2. **execute_query** – Executes the generated query against the target database.
3. **check_query** – Evaluates the query and its results (or errors) using a specialized prompt (`CHECK_QUERY_PROMPT`) to detect issues.
4. **rewrite_query** – If issues are identified, the agent rewrites the query using feedback from the previous step and re-enters the loop.
5. **END** – The cycle terminates when the query is validated or the maximum iteration count (`max_turns`) is reached. Each *turn* consists of one full loop through the `write_query`, `execute_query`, `check_query`, and (if applicable) `rewrite_query` stages.
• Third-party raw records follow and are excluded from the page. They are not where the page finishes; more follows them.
-- ==== Sys2Proof/Proofs/Reports.lean ====
section
/-! PROOFS. The EVENT reports that one event makes: which they are, and what the end of the event makes of them. -/

namespace Sys2Proof.Machine

/-! ### The reports in order of flag identifier (R183) -/

/-- The reports an event has made, as they meet the queue. -/
def State.made (s : State) : List EventReport :=
  Flag.all.filterMap fun f => s.mgmt.raised.find? fun r => r.flag == f

theorem State.queueEvent_mgmt (s : State) (r : EventReport) : (s.queueEvent r).mgmt = s.mgmt := by simp

theorem State.foldl_flushFlag (l : List Flag) (s : State) :
    l.foldl State.flushFlag s
      = (l.filterMap fun f => s.mgmt.raised.find? fun r => r.flag == f).foldl State.queueEvent s := by
  induction l generalizing s with
  | nil => rfl
  | cons f l ih =>
    simp only [List.foldl_cons, List.filterMap_cons, ih, State.flushFlag]
    cases s.mgmt.raised.find? fun r => r.flag == f with
    | none => rfl
    | some r => simp

theorem State.flushRaised_eq (s : State) :
    s.flushRaised = { s.made.foldl State.queueEvent s with
      mgmt := { (s.made.foldl State.queueEvent s).mgmt with raised := [] } } := by
  rw [State.flushRaised, State.foldl_flushFlag]
  rfl

/-- A single report is made whatever its flag. -/
theorem State.made_of_single {s : State} {r : EventReport} (h : s.mgmt.raised = [r]) : s.made = [r] := by
  obtain ⟨f, time, detail⟩ := r
  rw [State.made, h]
  cases f <;> rfl

/-! ### The end of an event that makes one report -/

/-- `s` with these reports made in the current event. -/
def State.raising (s : State) (rs : List EventReport) : State := { s with mgmt := { s.mgmt with raised := rs } }

theorem State.raising_nil {s : State} (h : s.mgmt.raised = []) : s.raising [] = s := by
  rw [State.raising, ← h]

theorem State.queueEvent_raising (s : State) (r : EventReport) (rs : List EventReport) :
    (s.raising rs).queueEvent r = (s.queueEvent r).raising rs := by
  simp only [State.queueEvent, State.enqueue]
  change (if 0 < s.generalFree then _ else _) = _
  split
  · change (if s.ownAddress.isNone = true then _ else _) = _
    split <;> rfl
  · rfl

theorem State.flushRaised_raising {s : State} (r : EventReport) (h : s.mgmt.raised = []) :
    (s.raising [r]).flushRaised = s.queueEvent r := by
  rw [State.flushRaised_eq, State.made_of_single (r := r) rfl]
  change State.raising ((s.raising [r]).queueEvent r) [] = _
  rw [State.queueEvent_raising]
  have hnil : (s.queueEvent r).mgmt.raised = [] := by rw [State.queueEvent_mgmt]; exact h
  exact State.raising_nil hnil

/-- The output's choice after one message has been queued on a settled part. -/
theorem State.arbitrate_enqueue {s before : State} {o : Outgoing} (h : s.Settled)
    (hp : before.placeFree = true → s.placeFree = true) (hown : s.ownAddress.isSome = true)
    (hroom : s.loop.pendingEvents = []) :
    ((s.enqueue o).arbitrate before.loop.sending.isNone).queuePending = s.offered o := by
  have hfin := State.finish_enqueue s before o h (Or.inr hp) hown (Or.inr hroom)
  have hn : s.ownAddress.isNone = false := by cases hs : s.ownAddress <;> simp_all
  have he : s.enqueue o = { s with loop := { s.loop with insertQueue := s.loop.insertQueue ++ [o] } } := by
    simp [State.enqueue, hn]
  have hg : (s.enqueue o).PlacesGiven := by rw [he]; exact h.1
  have hpf : before.placeFree = true → (s.enqueue o).placeFree = true := by rw [he]; exact hp
  have hq : (s.enqueue o).loop.pendingEvents = [] := by rw [he]; exact hroom
  have hr : (s.enqueue o).mgmt.raised = [] := by rw [he]; exact h.2.1.1
  rwa [State.markFull_of_kept hp, State.finish, State.givePlaces_of_given _ _ hg, State.checkMazeFull_of_kept _ _ hpf,
    State.queuePending_of_queued _ (.inl hq), State.flushRaised_of_none _ hr] at hfin

/-- An event that makes one report on a settled part. -/
theorem State.finish_raising {s before : State} (r : EventReport) (h : s.Settled)
    (hp : before.placeFree = true → s.placeFree = true) : (s.raising [r]).finish before = s.reported r := by
  obtain ⟨hg, ⟨hr, hq⟩, ho⟩ := h
  have hg' : (s.raising [r]).PlacesGiven := hg
  have hp' : before.placeFree = true → (s.raising [r]).placeFree = true := hp
  have hq' : (s.raising [r]).loop.pendingEvents = [] ∨ (s.raising [r]).generalFree = 0 := hq
  rw [State.finish, State.givePlaces_of_given _ _ hg', State.checkMazeFull_of_kept _ _ hp',
    State.queuePending_of_queued _ hq', State.flushRaised_raising r hr, State.queueEvent, State.reported]
  rcases Nat.eq_zero_or_pos s.generalFree with hfree | hfree
  · have hserved : ({ s with loop := { s.loop with
        pendingEvents := s.loop.pendingEvents ++ [r] } } : State).OutputServed := ho
    rw [if_neg (by omega), if_pos hfree, State.arbitrate_of_served _ _ hserved]
    exact State.queuePending_of_queued _ (.inr hfree)
  · rw [if_pos hfree, if_neg (by omega)]
    have hnone : s.loop.pendingEvents = [] := hq.resolve_right (by omega)
    cases hown : s.ownAddress with
    | none =>
      have hsame : s.enqueue (.event r) = s := by simp [State.enqueue, hown]
      rw [hsame, State.arbitrate_of_served _ _ ho, State.queuePending_of_queued _ hq]
      rfl
    | some a => exact State.arbitrate_enqueue ⟨hg, ⟨hr, hq⟩, ho⟩ hp (by simp [hown]) hnone

/-- A latch at the end of an event on a settled part (R182, R183). -/
theorem State.finish_latch {s before : State} (f : Flag) (detail : Nat) (h : s.Settled)
    (hp : before.placeFree = true → s.placeFree = true) :
    (s.latch f detail).finish before = s.latched f detail := by
  have hnone : (s.withFlag f).mgmt.raised = [] := h.2.1.1
  by_cases hset : s.flagSet f = true
  · rw [State.latch, State.latched, if_pos hset, if_pos hset, State.finish_of_settled s before h hp]
  · rw [State.latch, State.latched, if_neg hset, if_neg hset]
    by_cases hmade : (s.flagEnabled f && !s.eventPending f) = true
    · rw [if_pos hmade, if_pos hmade, h.2.1.1, ← State.finish_raising _ (h.withFlag f) hp]
      rfl
    · rw [if_neg hmade, if_neg hmade]
      exact State.finish_of_settled (s.withFlag f) before (h.withFlag f) hp

end Sys2Proof.Machine
end

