-- ==== Sys2Proof/Proofs/Restart.lean ====
section
/-! PROOFS. RESTART: the warm reset of the other blocks, and the end of its event. -/

namespace Sys2Proof.Machine

/-! ### Reports that meet the queue (R167, R183) -/

/-- `s` with this insert queue and these reports pending. -/
def State.withQueues (s : State) (q : List Outgoing) (p : List EventReport) : State :=
  { s with loop := { s.loop with insertQueue := q, pendingEvents := p } }

/-- `x` is `s` after these reports, as many of them queued as found a general entry free and the others pending. -/
def State.Queues (s x : State) (reports : List EventReport) : Prop :=
  ∃ sent, x = s.withQueues (s.loop.insertQueue ++ sent.map Outgoing.event) x.loop.pendingEvents
    ∧ sent ++ x.loop.pendingEvents = reports ∧ (x.loop.pendingEvents = [] ∨ x.generalFree = 0)

section Queues

variable {s : State}

theorem State.withQueues_withQueues (q q' : List Outgoing) (p p' : List EventReport) :
    (s.withQueues q p).withQueues q' p' = s.withQueues q' p' := rfl

theorem State.enqueue_eq_withQueues (o : Outgoing) (h : s.ownAddress.isSome = true) :
    s.enqueue o = s.withQueues (s.loop.insertQueue ++ [o]) s.loop.pendingEvents := by
  have hn : ¬s.ownAddress.isNone = true := by cases hs : s.ownAddress <;> simp_all
  rw [State.enqueue, if_neg hn]
  rfl

/-- Pending reports take the free entries, oldest first. -/
theorem State.drainPending_queues (k : Nat) (hk : s.loop.pendingEvents.length ≤ k) (h : s.ownAddress.isSome = true) :
    s.Queues (s.drainPending k) s.loop.pendingEvents := by
  induction k generalizing s with
  | zero =>
    have hnil : s.loop.pendingEvents = [] := List.length_eq_zero_iff.1 (by omega)
    exact ⟨[], by simp [State.drainPending, State.withQueues], by simp [State.drainPending], .inl hnil⟩
  | succ k ih =>
    cases hp : s.loop.pendingEvents with
    | nil =>
      have hsame : s.drainPending (k + 1) = s := by simp [State.drainPending, hp]
      rw [hsame]
      exact ⟨[], by simp [State.withQueues], by simp [hp], .inl hp⟩
    | cons r rest =>
      by_cases hfree : 0 < s.generalFree
      · have hstep : s.drainPending (k + 1)
            = (s.withQueues (s.loop.insertQueue ++ [.event r]) rest).drainPending k := by
          simp only [State.drainPending, hp, hfree, if_true]
          exact congrArg (State.drainPending k)
            (State.enqueue_eq_withQueues (s := s.withQueues s.loop.insertQueue rest) (.event r) h)
        obtain ⟨sent, hx, hsent, hend⟩ := ih (s := s.withQueues (s.loop.insertQueue ++ [.event r]) rest)
          (by rw [hp] at hk; simpa [State.withQueues] using hk) h
        rw [hstep]
        refine ⟨r :: sent, hx.trans ?_, ?_, hend⟩
        · rw [State.withQueues_withQueues]
          simp [State.withQueues]
        · simpa [State.withQueues] using hsent
      · have hsame : s.drainPending (k + 1) = s := by simp [State.drainPending, hp, hfree]
        rw [hsame]
        exact ⟨[], by simp [State.withQueues], by simp [hp], .inr (by omega)⟩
In this tutorial, reinforcement learning (RL) is used to optimize the write_query and rewrite_query stages. While the check_query step shares the same underlying LLM weights, its trace data is not used for learning.

To keep the design modular and maintainable, it is recommended to define the LangGraph-based SQL Agent in a separate file and expose it via a builder function such as:

def build_langgraph_sql_agent(
    database_path: str,
    openai_base_url: str,
    model: str,
    sampling_parameters: Dict[str, Any],
    max_turns: int,
    truncate_length: int
):
    builder = StateGraph(State)
    builder.add_node(write_query)
    ...

    builder.add_edge(START, "write_query")
    ...

    return builder.compile().graph()

This approach isolates your LangGraph logic from Agent-lightning version changes, improving both readability and debuggability.

Bridging LangGraph and Agent-lightning

!!! tip

Keep [`sql_agent.py`]({{ src("examples/spider/sql_agent.py") }}) open on the side while reading this section. This will help you understand how the code snippets shown here work in practice.

The LitSQLAgent class defined in [sql_agent.py]({{ src("examples/spider/sql_agent.py") }}) acts as the bridge. It subclasses [agl.LitAgent][agentlightning.LitAgent], allowing the runner to provision shared resources (e.g., [LLMs][agentlightning.LLM]) for each rollout.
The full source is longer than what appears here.